For YesBut’s Image posted on 19th September 2007, Chewy suggested the caption -
“Woo-woo, ‘I think I can. I think I can.’”
The photograph suggested the following story to me:
I remember standing as a child on this very beach and watching the trains go by. Such excitement hearing their whistle and seeing the steam and smoke belching behind. Seeing a steam train would make my heart beat faster. I just knew the only thing I wanted to be when I grew up was an engine driver. My dream took a bit of a hit when they replaced steam with diesel engines. But I still wanted to become a driver of a inter city train.
When I was fifteen, the time to leave school, and find a job, the railway system was going through a traumatic period, with a contraction of the system and closure of smaller lines. There was no chance of becoming a driver. I had no ambition to do any other job, so for the next forty years I drifted from one job to another. It was pure chance that I got the job of driving the little yellow train.

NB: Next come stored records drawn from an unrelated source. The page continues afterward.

/-- In a device state other than SETUP every command leaves the fuses as they are, SYS_FUSE among them. JOB_COMMIT is left out here: it
runs the commands of the jobs that may then commit, each by its own row. (R488.) -/
def Obligations.FusesChangeInSetupAlone : Prop :=
  ∀ (c : Instr) (s : State) (t : State), s.dev ≠ .setup → (∀ id ns m, c ≠ .jobCommit id ns m) → exec c s = .next t → t.fuses = s.fuses

/-- Every command other than SYS_FLASH and JOB_COMMIT leaves every byte of the boot flash as it was, resets and supply losses included.
(R495, R492.) -/
def Obligations.OnlyFlashCommandsMoveTheFlash : Prop :=
  ∀ (c : Instr) (s : State) (t : State) (a : Nat), (∀ d f, c ≠ .sysFlash d f) → (∀ id ns m, c ≠ .jobCommit id ns m) → exec c s = .next t → cget erased t.sys.flash a = cget erased s.sys.flash a

/-- Every command leaves the rest of the queue and the part number as they are; every command outside the nine rows that may move a
supply, a strap, a fuse or the flash leaves pins and straps as they are. (R1, R482, R484.) -/
def Obligations.QueueAndPartStay : Prop :=
  ∀ (c : Instr) (s : State) (t : State), exec c s = .next t → t.pending = s.pending ∧ t.part = s.part ∧ (moves c = false → t.pins = s.pins ∧ t.straps = s.straps)

/-- When a ring command ends, its effect on every block stands as its meaning left it: the end itself changes the dispatcher (its job
leaves, the next of its domain or chain follows), the completions due, the results handed to the host, and, of all registers, at
most RNG_LOST_CPL. (R66, R70, R71, R72.) -/
def Obligations.CommandsEndWithoutOtherEffect : Prop :=
  ∀ (s : State) (d : Desc) (r : CmdRes), let t := s.finish d r; t.fuses = r.st.fuses ∧ t.pins = r.st.pins ∧ t.straps = r.st.straps ∧ t.dev = r.st.dev ∧ t.role = r.st.role ∧ t.stroked = r.st.stroked ∧ t.sn = r.st.sn ∧ t.sys = r.st.sys ∧ t.log = r.st.log ∧ t.rad = r.st.rad ∧ t.flt = r.st.flt ∧ t.stp = r.st.stp ∧ t.key = r.st.key ∧ t.tim = r.st.tim ∧ t.gns = r.st.gns ∧ t.bsl = r.st.bsl ∧ t.alt = r.st.alt ∧ t.net = r.st.net ∧ t.msh = r.st.msh ∧ t.pai = r.st.pai ∧ t.wel = r.st.wel ∧ t.wlg = r.st.wlg ∧ t.mot = r.st.mot ∧ t.lop = r.st.lop ∧ t.mem = r.st.mem ∧ t.reply = r.st.reply ∧ t.free = r.st.free ∧ ∀ a, a ≠ RNG_LOST_CPL → t.rd a = r.st.rd a

/-- A command of an own ring that ends with a status, is not a QUIET one that ends OK and was not fetched before a host-link reset,
queues its completion behind those already due: on the completion ring of its ring, with its opcode, its tag, the SN, the status,
the RESULT modulo 2^64, and no result bytes. Completions of chain members that it aborts may follow. (R61, R70, R72, R73.) -/
def Obligations.CommandsCompleteOnce : Prop :=
  ∀ (s : State) (u : State) (d : Desc) (st : Nat) (n : Nat), d.shadow = false → d.forwarded = false → d.orphan = false → u.rings.lost.contains d = false → (d.quiet && st == stOK) = false → ∃ rest, (s.finish d (u.fail st n)).rings.due = u.rings.due ++ ⟨u.cqOf d.ring, d.opcode, st, d.tag, u.sn, 0, n % 2 ^ 64, d.bufAddr, [], s.dueOf d, false, false⟩ :: rest

/-- POWER_UP leads to RESET after a main-power reset where an AON supply was held and after a cold one elsewhere. RESET_N low and the
reset key lead to RESET with kinds 3 and 4. A release samples the straps and leads to BOOT with TEST_MODE low, and stays in RESET
with it high. Loss of the main supplies leads to DORMANT on VBAT and to an unpowered die without it. WAKE leads to RESET with its
cause. Loss of VBAT with the main supplies off loses what AON holds. (R481, R484, R489, R492, R494, R506, R527.) -/
def Obligations.SuppliesAndResetsMoveTheDevice : Prop :=
  (∀ (v : Bool) (s : State), s.pins.mainSupply = false → ∃ t, exec (.powerUp v) s = .next t ∧ t.dev = .reset ∧ t.sn = 0 ∧ t.stroked = false ∧ t.pins = ⟨true, true, v, false⟩ ∧ t.sys.kind = (if s.pins.aonSupply then 2 else 1) ∧ t.fuses = s.fuses ∧ t.sys.flash = s.sys.flash) ∧
  (∀ (s : State), s.pins.mainSupply = true → s.dev ≠ .reset → ∃ t, exec .resetNLow s = .next t ∧ t.dev = .reset ∧ t.sys.kind = 3 ∧ t.sn = 0 ∧ t.pins.resetN = false ∧ t.role = .unpaired ∧ t.disp.jobs = [] ∧ t.fuses = s.fuses) ∧
  (∀ (b : Nat) (p : Bool) (q : Bool) (s : State), s.pins.mainSupply = true → s.dev = .reset → s.pins.resetN = false → ∃ t, exec (.resetRelease b p q false) s = .next t ∧ t.dev = .boot ∧ t.straps = ⟨b % 4, p, q, false⟩ ∧ t.pins.resetN = true) ∧
  (∀ (b : Nat) (p : Bool) (q : Bool) (s : State), s.pins.mainSupply = true → s.dev = .reset → s.pins.resetN = false → ∃ t, exec (.resetRelease b p q true) s = .next t ∧ t.dev = .reset ∧ t.straps = ⟨b % 4, p, q, true⟩) ∧
  (∀ (s : State), s.mainLive = true → ∃ t, exec .commandedReset s = .next t ∧ t.dev = .reset ∧ t.sys.kind = 4 ∧ t.sn = 0 ∧ t.fuses = s.fuses ∧ t.pins = s.pins) ∧
  (∀ (s : State), s.serving = true → ∃ t, exec .dormantCommand s = .next t ∧ t.dev = .dormant ∧ t.sn = 0 ∧ t.stroked = false ∧ t.disp.jobs = [] ∧ t.gns.keepAlive.isSome = true ∧ t.get SYS_STATUS_DORMANT_READY = 1) ∧
  (∀ (s : State), s.pins.mainSupply = true → s.pins.vbat = true → s.serving = true → ∃ t, exec .mainSupplyLoss s = .next t ∧ t.dev = .dormant ∧ t.pins.mainSupply = false ∧ t.pins.vbat = true) ∧
  (∀ (s : State), s.pins.mainSupply = true → s.pins.vbat = false → ∃ t, exec .mainSupplyLoss s = .next t ∧ t.dev = .reset ∧ t.pins = ⟨false, false, false, false⟩ ∧ t.gns.keepAlive = none) ∧
  (∀ (s : State), s.dev = .dormant → s.pins.mainSupply = false → ∃ t, exec (.wake true) s = .next t ∧ t.dev = .reset ∧ t.pins.mainSupply = true ∧ t.get SYS_WAKE_CAUSE_BITS % 4 = 1) ∧
  (∀ (s : State), s.dev = .dormant → s.pins.mainSupply = true → ∃ t, exec (.wake false) s = .next t ∧ t.dev = .reset ∧ t.pins.resetN = false ∧ t.get SYS_WAKE_CAUSE_BITS % 4 = 2) ∧
  (∀ (s : State), s.pins.mainSupply = false → ∃ t, exec .vbatLoss s = .next t ∧ t.pins.vbat = false ∧ t.pins.aonSupply = false ∧ t.gns.keepAlive = none ∧ t.key.lockOn = false ∧ t.key.owed = [] ∧ ∀ a, a ∈ [SYS_WAKE_CAUSE, KEY_TAMP_CFG, KEY_TAMP_LATCH, KEY_TAMP_COUNT] → t.rd a = regReset a) ∧
  (∀ (s : State), s.pins.mainSupply = true → exec .vbatLoss s = .next { s with pins := { s.pins with vbat := false } })
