-- ==== Sys2Proof/Laws/State.lean ====
section
/-! SUPPORT. What each update of the state leaves and sets, field by field, and how registers and their fields read after a write. -/

namespace Sys2Proof.Machine

open Sys2Proof

/-! ### setDisp -/

@[simp] theorem State.setDisp_pending (s : State) (x : Disp) : (s.setDisp x).pending = s.pending := rfl
@[simp] theorem State.setDisp_part (s : State) (x : Disp) : (s.setDisp x).part = s.part := rfl
@[simp] theorem State.setDisp_fuses (s : State) (x : Disp) : (s.setDisp x).fuses = s.fuses := rfl
@[simp] theorem State.setDisp_pins (s : State) (x : Disp) : (s.setDisp x).pins = s.pins := rfl
@[simp] theorem State.setDisp_straps (s : State) (x : Disp) : (s.setDisp x).straps = s.straps := rfl
@[simp] theorem State.setDisp_dev (s : State) (x : Disp) : (s.setDisp x).dev = s.dev := rfl
@[simp] theorem State.setDisp_role (s : State) (x : Disp) : (s.setDisp x).role = s.role := rfl
@[simp] theorem State.setDisp_stroked (s : State) (x : Disp) : (s.setDisp x).stroked = s.stroked := rfl
@[simp] theorem State.setDisp_sn (s : State) (x : Disp) : (s.setDisp x).sn = s.sn := rfl
@[simp] theorem State.setDisp_regs (s : State) (x : Disp) : (s.setDisp x).regs = s.regs := rfl
@[simp] theorem State.setDisp_sys (s : State) (x : Disp) : (s.setDisp x).sys = s.sys := rfl
@[simp] theorem State.setDisp_log (s : State) (x : Disp) : (s.setDisp x).log = s.log := rfl
@[simp] theorem State.setDisp_disp (s : State) (x : Disp) : (s.setDisp x).disp = x := rfl
@[simp] theorem State.setDisp_rings (s : State) (x : Disp) : (s.setDisp x).rings = s.rings := rfl
@[simp] theorem State.setDisp_rad (s : State) (x : Disp) : (s.setDisp x).rad = s.rad := rfl
@[simp] theorem State.setDisp_flt (s : State) (x : Disp) : (s.setDisp x).flt = s.flt := rfl
@[simp] theorem State.setDisp_stp (s : State) (x : Disp) : (s.setDisp x).stp = s.stp := rfl
@[simp] theorem State.setDisp_key (s : State) (x : Disp) : (s.setDisp x).key = s.key := rfl
@[simp] theorem State.setDisp_tim (s : State) (x : Disp) : (s.setDisp x).tim = s.tim := rfl
@[simp] theorem State.setDisp_gns (s : State) (x : Disp) : (s.setDisp x).gns = s.gns := rfl
@[simp] theorem State.setDisp_bsl (s : State) (x : Disp) : (s.setDisp x).bsl = s.bsl := rfl
@[simp] theorem State.setDisp_alt (s : State) (x : Disp) : (s.setDisp x).alt = s.alt := rfl
@[simp] theorem State.setDisp_net (s : State) (x : Disp) : (s.setDisp x).net = s.net := rfl
@[simp] theorem State.setDisp_msh (s : State) (x : Disp) : (s.setDisp x).msh = s.msh := rfl
@[simp] theorem State.setDisp_pai (s : State) (x : Disp) : (s.setDisp x).pai = s.pai := rfl
@[simp] theorem State.setDisp_wel (s : State) (x : Disp) : (s.setDisp x).wel = s.wel := rfl
@[simp] theorem State.setDisp_wlg (s : State) (x : Disp) : (s.setDisp x).wlg = s.wlg := rfl
@[simp] theorem State.setDisp_mot (s : State) (x : Disp) : (s.setDisp x).mot = s.mot := rfl
@[simp] theorem State.setDisp_lop (s : State) (x : Disp) : (s.setDisp x).lop = s.lop := rfl
@[simp] theorem State.setDisp_mem (s : State) (x : Disp) : (s.setDisp x).mem = s.mem := rfl
@[simp] theorem State.setDisp_reply (s : State) (x : Disp) : (s.setDisp x).reply = s.reply := rfl
@[simp] theorem State.setDisp_out (s : State) (x : Disp) : (s.setDisp x).out = s.out := rfl
@[simp] theorem State.setDisp_free (s : State) (x : Disp) : (s.setDisp x).free = s.free := rfl

/-! ### setRings -/

@[simp] theorem State.setRings_pending (s : State) (x : Rings) : (s.setRings x).pending = s.pending := rfl
@[simp] theorem State.setRings_part (s : State) (x : Rings) : (s.setRings x).part = s.part := rfl
@[simp] theorem State.setRings_fuses (s : State) (x : Rings) : (s.setRings x).fuses = s.fuses := rfl
@[simp] theorem State.setRings_pins (s : State) (x : Rings) : (s.setRings x).pins = s.pins := rfl
@[simp] theorem State.setRings_straps (s : State) (x : Rings) : (s.setRings x).straps = s.straps := rfl
@[simp] theorem State.setRings_dev (s : State) (x : Rings) : (s.setRings x).dev = s.dev := rfl
@[simp] theorem State.setRings_role (s : State) (x : Rings) : (s.setRings x).role = s.role := rfl
@[simp] theorem State.setRings_stroked (s : State) (x : Rings) : (s.setRings x).stroked = s.stroked := rfl
@[simp] theorem State.setRings_sn (s : State) (x : Rings) : (s.setRings x).sn = s.sn := rfl
@[simp] theorem State.setRings_regs (s : State) (x : Rings) : (s.setRings x).regs = s.regs := rfl
@[simp] theorem State.setRings_sys (s : State) (x : Rings) : (s.setRings x).sys = s.sys := rfl
@[simp] theorem State.setRings_log (s : State) (x : Rings) : (s.setRings x).log = s.log := rfl
@[simp] theorem State.setRings_disp (s : State) (x : Rings) : (s.setRings x).disp = s.disp := rfl
@[simp] theorem State.setRings_rings (s : State) (x : Rings) : (s.setRings x).rings = x := rfl
@[simp] theorem State.setRings_rad (s : State) (x : Rings) : (s.setRings x).rad = s.rad := rfl
@[simp] theorem State.setRings_flt (s : State) (x : Rings) : (s.setRings x).flt = s.flt := rfl
@[simp] theorem State.setRings_stp (s : State) (x : Rings) : (s.setRings x).stp = s.stp := rfl
@[simp] theorem State.setRings_key (s : State) (x : Rings) : (s.setRings x).key = s.key := rfl
@[simp] theorem State.setRings_tim (s : State) (x : Rings) : (s.setRings x).tim = s.tim := rfl
@[simp] theorem State.setRings_gns (s : State) (x : Rings) : (s.setRings x).gns = s.gns := rfl
@[simp] theorem State.setRings_bsl (s : State) (x : Rings) : (s.setRings x).bsl = s.bsl := rfl
@[simp] theorem State.setRings_alt (s : State) (x : Rings) : (s.setRings x).alt = s.alt := rfl
@[simp] theorem State.setRings_net (s : State) (x : Rings) : (s.setRings x).net = s.net := rfl
@[simp] theorem State.setRings_msh (s : State) (x : Rings) : (s.setRings x).msh = s.msh := rfl
@[simp] theorem State.setRings_pai (s : State) (x : Rings) : (s.setRings x).pai = s.pai := rfl
@[simp] theorem State.setRings_wel (s : State) (x : Rings) : (s.setRings x).wel = s.wel := rfl
@[simp] theorem State.setRings_wlg (s : State) (x : Rings) : (s.setRings x).wlg = s.wlg := rfl
@[simp] theorem State.setRings_mot (s : State) (x : Rings) : (s.setRings x).mot = s.mot := rfl
@[simp] theorem State.setRings_lop (s : State) (x : Rings) : (s.setRings x).lop = s.lop := rfl
@[simp] theorem State.setRings_mem (s : State) (x : Rings) : (s.setRings x).mem = s.mem := rfl
@[simp] theorem State.setRings_reply (s : State) (x : Rings) : (s.setRings x).reply = s.reply := rfl
@[simp] theorem State.setRings_out (s : State) (x : Rings) : (s.setRings x).out = s.out := rfl
@[simp] theorem State.setRings_free (s : State) (x : Rings) : (s.setRings x).free = s.free := rfl

/-! ### setLog -/

@[simp] theorem State.setLog_pending (s : State) (x : Recorder) : (s.setLog x).pending = s.pending := rfl
@[simp] theorem State.setLog_part (s : State) (x : Recorder) : (s.setLog x).part = s.part := rfl
@[simp] theorem State.setLog_fuses (s : State) (x : Recorder) : (s.setLog x).fuses = s.fuses := rfl
@[simp] theorem State.setLog_pins (s : State) (x : Recorder) : (s.setLog x).pins = s.pins := rfl
@[simp] theorem State.setLog_straps (s : State) (x : Recorder) : (s.setLog x).straps = s.straps := rfl
@[simp] theorem State.setLog_dev (s : State) (x : Recorder) : (s.setLog x).dev = s.dev := rfl
@[simp] theorem State.setLog_role (s : State) (x : Recorder) : (s.setLog x).role = s.role := rfl
@[simp] theorem State.setLog_stroked (s : State) (x : Recorder) : (s.setLog x).stroked = s.stroked := rfl
@[simp] theorem State.setLog_sn (s : State) (x : Recorder) : (s.setLog x).sn = s.sn := rfl
@[simp] theorem State.setLog_regs (s : State) (x : Recorder) : (s.setLog x).regs = s.regs := rfl
@[simp] theorem State.setLog_sys (s : State) (x : Recorder) : (s.setLog x).sys = s.sys := rfl
@[simp] theorem State.setLog_log (s : State) (x : Recorder) : (s.setLog x).log = x := rfl
@[simp] theorem State.setLog_disp (s : State) (x : Recorder) : (s.setLog x).disp = s.disp := rfl
@[simp] theorem State.setLog_rings (s : State) (x : Recorder) : (s.setLog x).rings = s.rings := rfl
@[simp] theorem State.setLog_rad (s : State) (x : Recorder) : (s.setLog x).rad = s.rad := rfl
@[simp] theorem State.setLog_flt (s : State) (x : Recorder) : (s.setLog x).flt = s.flt := rfl
@[simp] theorem State.setLog_stp (s : State) (x : Recorder) : (s.setLog x).stp = s.stp := rfl
@[simp] theorem State.setLog_key (s : State) (x : Recorder) : (s.setLog x).key = s.key := rfl
@[simp] theorem State.setLog_tim (s : State) (x : Recorder) : (s.setLog x).tim = s.tim := rfl
@[simp] theorem State.setLog_gns (s : State) (x : Recorder) : (s.setLog x).gns = s.gns := rfl
@[simp] theorem State.setLog_bsl (s : State) (x : Recorder) : (s.setLog x).bsl = s.bsl := rfl
@[simp] theorem State.setLog_alt (s : State) (x : Recorder) : (s.setLog x).alt = s.alt := rfl
@[simp] theorem State.setLog_net (s : State) (x : Recorder) : (s.setLog x).net = s.net := rfl
@[simp] theorem State.setLog_msh (s : State) (x : Recorder) : (s.setLog x).msh = s.msh := rfl
@[simp] theorem State.setLog_pai (s : State) (x : Recorder) : (s.setLog x).pai = s.pai := rfl
@[simp] theorem State.setLog_wel (s : State) (x : Recorder) : (s.setLog x).wel = s.wel := rfl
@[simp] theorem State.setLog_wlg (s : State) (x : Recorder) : (s.setLog x).wlg = s.wlg := rfl
@[simp] theorem State.setLog_mot (s : State) (x : Recorder) : (s.setLog x).mot = s.mot := rfl
@[simp] theorem State.setLog_lop (s : State) (x : Recorder) : (s.setLog x).lop = s.lop := rfl
@[simp] theorem State.setLog_mem (s : State) (x : Recorder) : (s.setLog x).mem = s.mem := rfl
@[simp] theorem State.setLog_reply (s : State) (x : Recorder) : (s.setLog x).reply = s.reply := rfl
@[simp] theorem State.setLog_out (s : State) (x : Recorder) : (s.setLog x).out = s.out := rfl
@[simp] theorem State.setLog_free (s : State) (x : Recorder) : (s.setLog x).free = s.free := rfl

There is one compensation for being a yellow train driver - in the good old days of the steam engine there was the driver and the stoker on the footplate, but with modern trains, the driver is all alone in his cabin - I on the other hand come face to face with each passenger. Its funny how many of the men tell me that they too wanted to be train drivers. They retell stories of spending hours on cold train station platforms, train-spotting, making notes of the number and names of engines seen. Some of the passengers even buy me an ice cream.
Yes, most of the passengers, are a pleasure to meet, but there is always one who is sent to test your patients. In my case its this pesky kid. Every day he turns up on his bicycle, carrying a plastic gun. He says his ambition is to become a train robber! His mother says he insists on being known as Butch Cassedy.
If the yellow train brought Butch, the bane into my life, it also allowed me to meet Margery. It was a wet Tuesday afternoon, there were hardly any people out walking their dogs, no need passengers. I saw her walking towards me a scarf tied over head in an effort to control her flowing blond hair. She smiled, and my heart felt like a steam train had blown its whistle just for me. I was transfixed by her blue eyes and ruby red lips. We only exchanged a few sentences, before she turned around and walked back to her parked car.
Now, everyday I go to work hoping to see her. I don’t know her name but she looks like a Margery. I live in expectation that she will return to board my train. In the mean time I hold up my hands as Butch Cassedy yet again points his gun at my midriff.